History

United States
- Name: USS Maryland
- Launched: 3 June 1799
- Commissioned: August 1799
- Decommissioned: 2 October 1801
- Fate: Sold, 2 October 1801

General characteristics
- Type: Sloop-of-war
- Tonnage: 380
- Propulsion: Sail
- Complement: 180 officers and enlisted
- Armament: 20 × 9-pounder guns; 6 × 6-pounder guns;

= USS Maryland (1799) =

Sloops-of-war of the United States Navy

USS Maryland was a sloop-of-war in the United States Navy. She served during the Quasi-War with France.

Maryland was built by public subscription in Baltimore under the Act of 30 June 1798; launched at Price Shipyard, Baltimore, 3 June 1799; and accepted by the Navy in August 1799, Captain John Rodgers in command.

Maryland departed Baltimore 13 September 1799 for the Surinam station. Arriving 1 October, the sloop cruised from French Guiana to Curaçao protecting American shipping from attacks by French warships and privateers. The Napoleonic Wars were ongoing in Europe and the French were searching and seizing merchant vessels trading with the British West Indies, causing much loss to American commerce. Maryland captured the schooner Clarissa, an American slave trader without papers 4 January 1800, and then on 26 July fell in with and recaptured without a fight the Portuguese brig Gloria da Mar, which had been captured by French privateer Cherry of Bourdeaux 13 days previous.

The sloop left Surinam for home 9 August 1800, having served since December 1799 as the only American naval vessel on the Surinam station. Sailing by way of St. Kitts, and St. Thomas, Maryland escorted a large convoy of American and British merchant vessels to safe waters, in addition to capturing Aerial, an American merchantman on 2 September. Aerial had been trading with the enemy and arraigned a fake capture by a privateer as cover. On 10 September 1800 she set sail for St. Thomas, Virgin Islands, with , escorting a convoy of 52 ships. On an unknown date she and the USS Maryland recaptured the brig Mahitable.

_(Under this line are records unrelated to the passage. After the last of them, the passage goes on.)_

/-- Whether the spaces, engines, counts and reserved fields are valid (R100, R187). -/
def descOk (me n : Nat) (w : List Nat) (d : Desc) : Bool :=
  let g (k : Nat) : Nat := w.getD k 0
  let is := interval d.src d.size d.counts d.srcStr
  let id := interval d.dst d.size d.counts d.dstStr
  let inSpad (i : Int × Int) : Bool := decide (0 ≤ i.1) && decide (i.2 ≤ (spadSize : Nat))
  nfld (g 0) 31 28 == 0 && nfld (g 0) 7 3 == 0 && nfld (g 7) 31 16 == 0 && g 14 == 0 && g 15 == 0 &&
  decide (1 ≤ d.dims ∧ d.dims ≤ 4) && decide (d.srcSpace ≤ 1) && decide (d.dstSpace ≤ 2) && d.size != 0 && d.counts.all (· != 0) &&
  (if d.srcSpace = 1 then decide (d.srcEng < 6) && inSpad is else d.srcEng == 0) &&
  (if d.dstSpace = 1 then decide (d.dstEng < 6) && inSpad id else d.dstEng == 0) &&
  (if d.dstSpace = 2 then d.remote != me && decide (d.remote < n) &&
      (if d.dst < 2 ^ 63 then decide (d.dst < 2 ^ 48)
       else nfld d.dst 62 59 == 0 && nfld d.dst 55 26 == 0 && decide (nfld d.dst 58 56 < 6))
   else d.remote == 0)

/-- The row offsets of the walk (R102, R104), as source and destination: dimension 1 fastest, descending if `rev1`. -/
def rowOffs (counts : List Nat) (ss ds : List Int) (rev1 : Bool) : List (Int × Int) :=
  match counts, ss, ds with
  | c :: cs, a :: ss', b :: ds' =>
    (rowOffs cs ss' ds' false).flatMap (fun o =>
      (List.range c).map (fun i =>
        let k : Int := if rev1 then ((c - 1 - i : Nat) : Int) else (i : Int)
        (o.1 + k * a, o.2 + k * b)))
  | _, _, _ => [(0, 0)]

/-- How Porter walks (R103 to R105): not overlapping, in ascending order; overlapping, with the two orders, or refused. -/
def walkOf (d : Desc) : Option (Bool × Bool) :=
  let is := interval d.src d.size d.counts d.srcStr
  let id := interval d.dst d.size d.counts d.dstStr
  let same := d.srcSpace == d.dstSpace && d.srcEng == d.dstEng
  let delta : Int := (d.dst : Int) - d.src
  if !(same && decide (is.1 < id.2) && decide (id.1 < is.2)) then some (false, false)
  else match d.dims, d.srcStr, d.dstStr with
    | 1, _, _ => some (decide (0 < delta), false)
    | 2, [a], [b] => if a = b ∧ d.size ≤ a.natAbs then some (decide (0 < delta), decide (0 < delta * a)) else none
    | _, _, _ => none

/-- What stops a row (R88, R100, R405): the lowest and the highest address that fail, or a region entry in conflict. -/
inductive RowBad where
  | bad (low high : Nat)
  | conflict (entry : Nat)
deriving DecidableEq, Repr

/-- The granules of the tenant's resident regions on engine e that queue q does not own (R88). -/
def State.foreignRes (s : State) (e t q : Nat) : List (Nat × Nat) :=
  (List.range 4).filterMap (fun k =>
    let r := s.rd (resReg e t k)
    match granulesOf r with
    | some (b, n) => if fld r 25 24 = q then none else some (b * granule, (b + n) * granule)
    | none => none)

/-- The bytes of [a, b) that the COPY of queue q may not reach on engine e, as ranges (R87, R88). -/
def State.spadForbidden (s : State) (e t q : Nat) (write : Bool) (a b : Nat) : List (Nat × Nat) :=
  let (lo, hi) := (s.partition e t).getD (0, 0)
  let cut (x y : Nat) : List (Nat × Nat) := if max a x < min b y then [(max a x, min b y)] else []
  cut 0 lo ++ cut hi b ++ (if write then (s.foreignRes e t q).flatMap (fun r => cut r.1 r.2) else [])

/-- Check bytes [a, a + n) of a side for the COPY of queue q (R100). -/
def State.rowCheck (s : State) (space e : Nat) (t q : Nat) (write : Bool) (a : Int) (n : Nat) : Option RowBad :=
  if space = 2 then none
  else if a < 0 then some (.bad (ofS 64 a) (ofS 64 (min (-1) (a + n - 1))))
  else
    let a := a.toNat
    if space = 0 then
      match s.regCheck t write a n with
      | .ok => none
      | .conflict e => some (.conflict e)
      | .bounds x =>
        let bad := ((List.range ((a + n - 1) / 2 ^ 21 + 1 - x / 2 ^ 21)).map (· + x / 2 ^ 21)).filter (fun u => !(s.regJudge t write a u 1).isOk)
        some (.bad x (min (a + n) ((listMax bad + 1) * 2 ^ 21) - 1))
    else
      match s.spadForbidden e t q write a (a + n) with
      | [] => none
      | l => some (.bad (listMin (l.map (·.1))) (listMax (l.map (·.2)) - 1))

/-- What stops a descriptor: the number of bytes that stand before the failing one in walk order, what fails, and the address
(R101, R112). -/
inductive Stop where
  | bounds (addr : Nat)
  | conflict (entry : Nat)
  | ue (addr : Nat)
deriving DecidableEq, Repr

/-- The first failing byte of a row of n bytes at a, by the direction of its walk. -/
def stopOf (a : Int) (n : Nat) (rev0 : Bool) : RowBad → Nat × Stop
  | .conflict e => (0, .conflict e)
  | .bad lo hi => if rev0 then ((a + n - 1).toNat - hi, .bounds hi) else (lo - a.toNat, .bounds lo)

/-- The walk's first stop of each row's two sides, the source's before the destination's (R100, R102): rows in walk order,
numbered from i. -/
def State.firstStop (s : State) (c : Cmd) (d : Desc) (rev0 : Bool) : Nat → List (Int × Int) → Option (Nat × Stop)
  | _, [] => none
  | i, o :: r =>
    let side (space e : Nat) (write : Bool) (a : Int) : Option (Nat × Stop) :=
      (s.rowCheck space e c.owner (c.q % 4) write a d.size).map (stopOf a d.size rev0)
    match side d.srcSpace d.srcEng false ((d.src : Int) + o.1), side d.dstSpace d.dstEng true ((d.dst : Int) + o.2) with
    | none, none => s.firstStop c d rev0 (i + 1) r
    | some x, none => some (i * d.size + x.1, x.2)
    | none, some y => some (i * d.size + y.1, y.2)
    | some x, some y => if x.1 ≤ y.1 then some (i * d.size + x.1, x.2) else some (i * d.size + y.1, y.2)

/-- Where the walk first reads a byte of [lo, hi): how many bytes come before it, and its address. -/
def firstRead (d : Desc) (rev0 : Bool) (lo hi : Nat) : Nat → List (Int × Int) → Option (Nat × Nat)
  | _, [] => none
  | i, o :: r =>
    let a := ((d.src : Int) + o.1).toNat
    let x := max a lo
    let y := min (a + d.size) hi
    if x < y then some (if rev0 then (i * d.size + (a + d.size - y), y - 1) else (i * d.size + (x - a), x))
    else firstRead d rev0 lo hi (i + 1) r

/-- The uncorrectable error that a source read meets (R106): in HBM at the address the operand names; in a scratchpad in one of
the 64-bit words of the bank's row that the walk reads, which of them is free. -/
def readUe (d : Desc) (rev0 : Bool) (rows : List (Int × Int)) (hw : HwFault) (free : Nat) : Option (Nat × Stop) :=
  match hw with
  | .hbmUe _ a => if d.srcSpace = 0 then (firstRead d rev0 a (a + 1) 0 rows).map (fun x => (x.1, .ue x.2)) else none
  | .spadUe _ b row =>
    if d.srcSpace = 1 ∧ b < 96 ∧ row < 1024 then
      let l := (List.range 64).filterMap (fun k =>
        let w := spadBlock b row (k / 8) + 8 * (k % 8)
        firstRead d rev0 w (w + 8) 0 rows)
      (l[free % max 1 l.length]?).map (fun x => (x.1, .ue x.2))
    else none
  | _ => none

/-- Whether a corrected error lies where the source is read (R85, R448). -/
def readsCe (d : Desc) (rows : List (Int × Int)) (hw : HwFault) : Bool :=
  match hw with
  | .hbmCe _ a => d.srcSpace == 0 && (firstRead d false a (a + 1) 0 rows).isSome
  | .spadCe b row => d.srcSpace == 1 && rows.any (fun o =>
      let a := ((d.src : Int) + o.1).toNat
      spadReaches a (a + d.size) b row)
  | _ => false

/-- Read n bytes of a side. -/
def State.sideRead (s : State) (space e a n : Nat) : List Byte := if space = 0 then s.hbmRead a n else s.spRead e a n

/-- Write bytes of a side. -/
def State.sideWrite (s : State) (space e a : Nat) (bs : List Byte) : State := if space = 0 then s.hbmWrite a bs else s.spWrite e a bs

Maryland arrived at Baltimore on 1 October for repairs. In a letter dated 20 February to Josiah Parker, Chaiman of the Committee on Naval Affairs, Navy Secretary Stoddert recommended selling her. The sloop departed Baltimore on 22 March 1801 with Congressman John Dawson of Virginia, President Adams' designated bearer of the amended and ratified Treaty of Mortefontaine with France, and arrived Havre de Grâce, France, in early May. The sloop remained until 15 July, when, because of difficulties in obtaining ratification, she was released by Congressman Dawson and sent home. Carrying several diplomatic passengers and important letters and dispatches, she returned to her home port in Baltimore on 28 August. Captain Rodgers discharged the crew and then sold Maryland on 2 October 1801 for $20,200.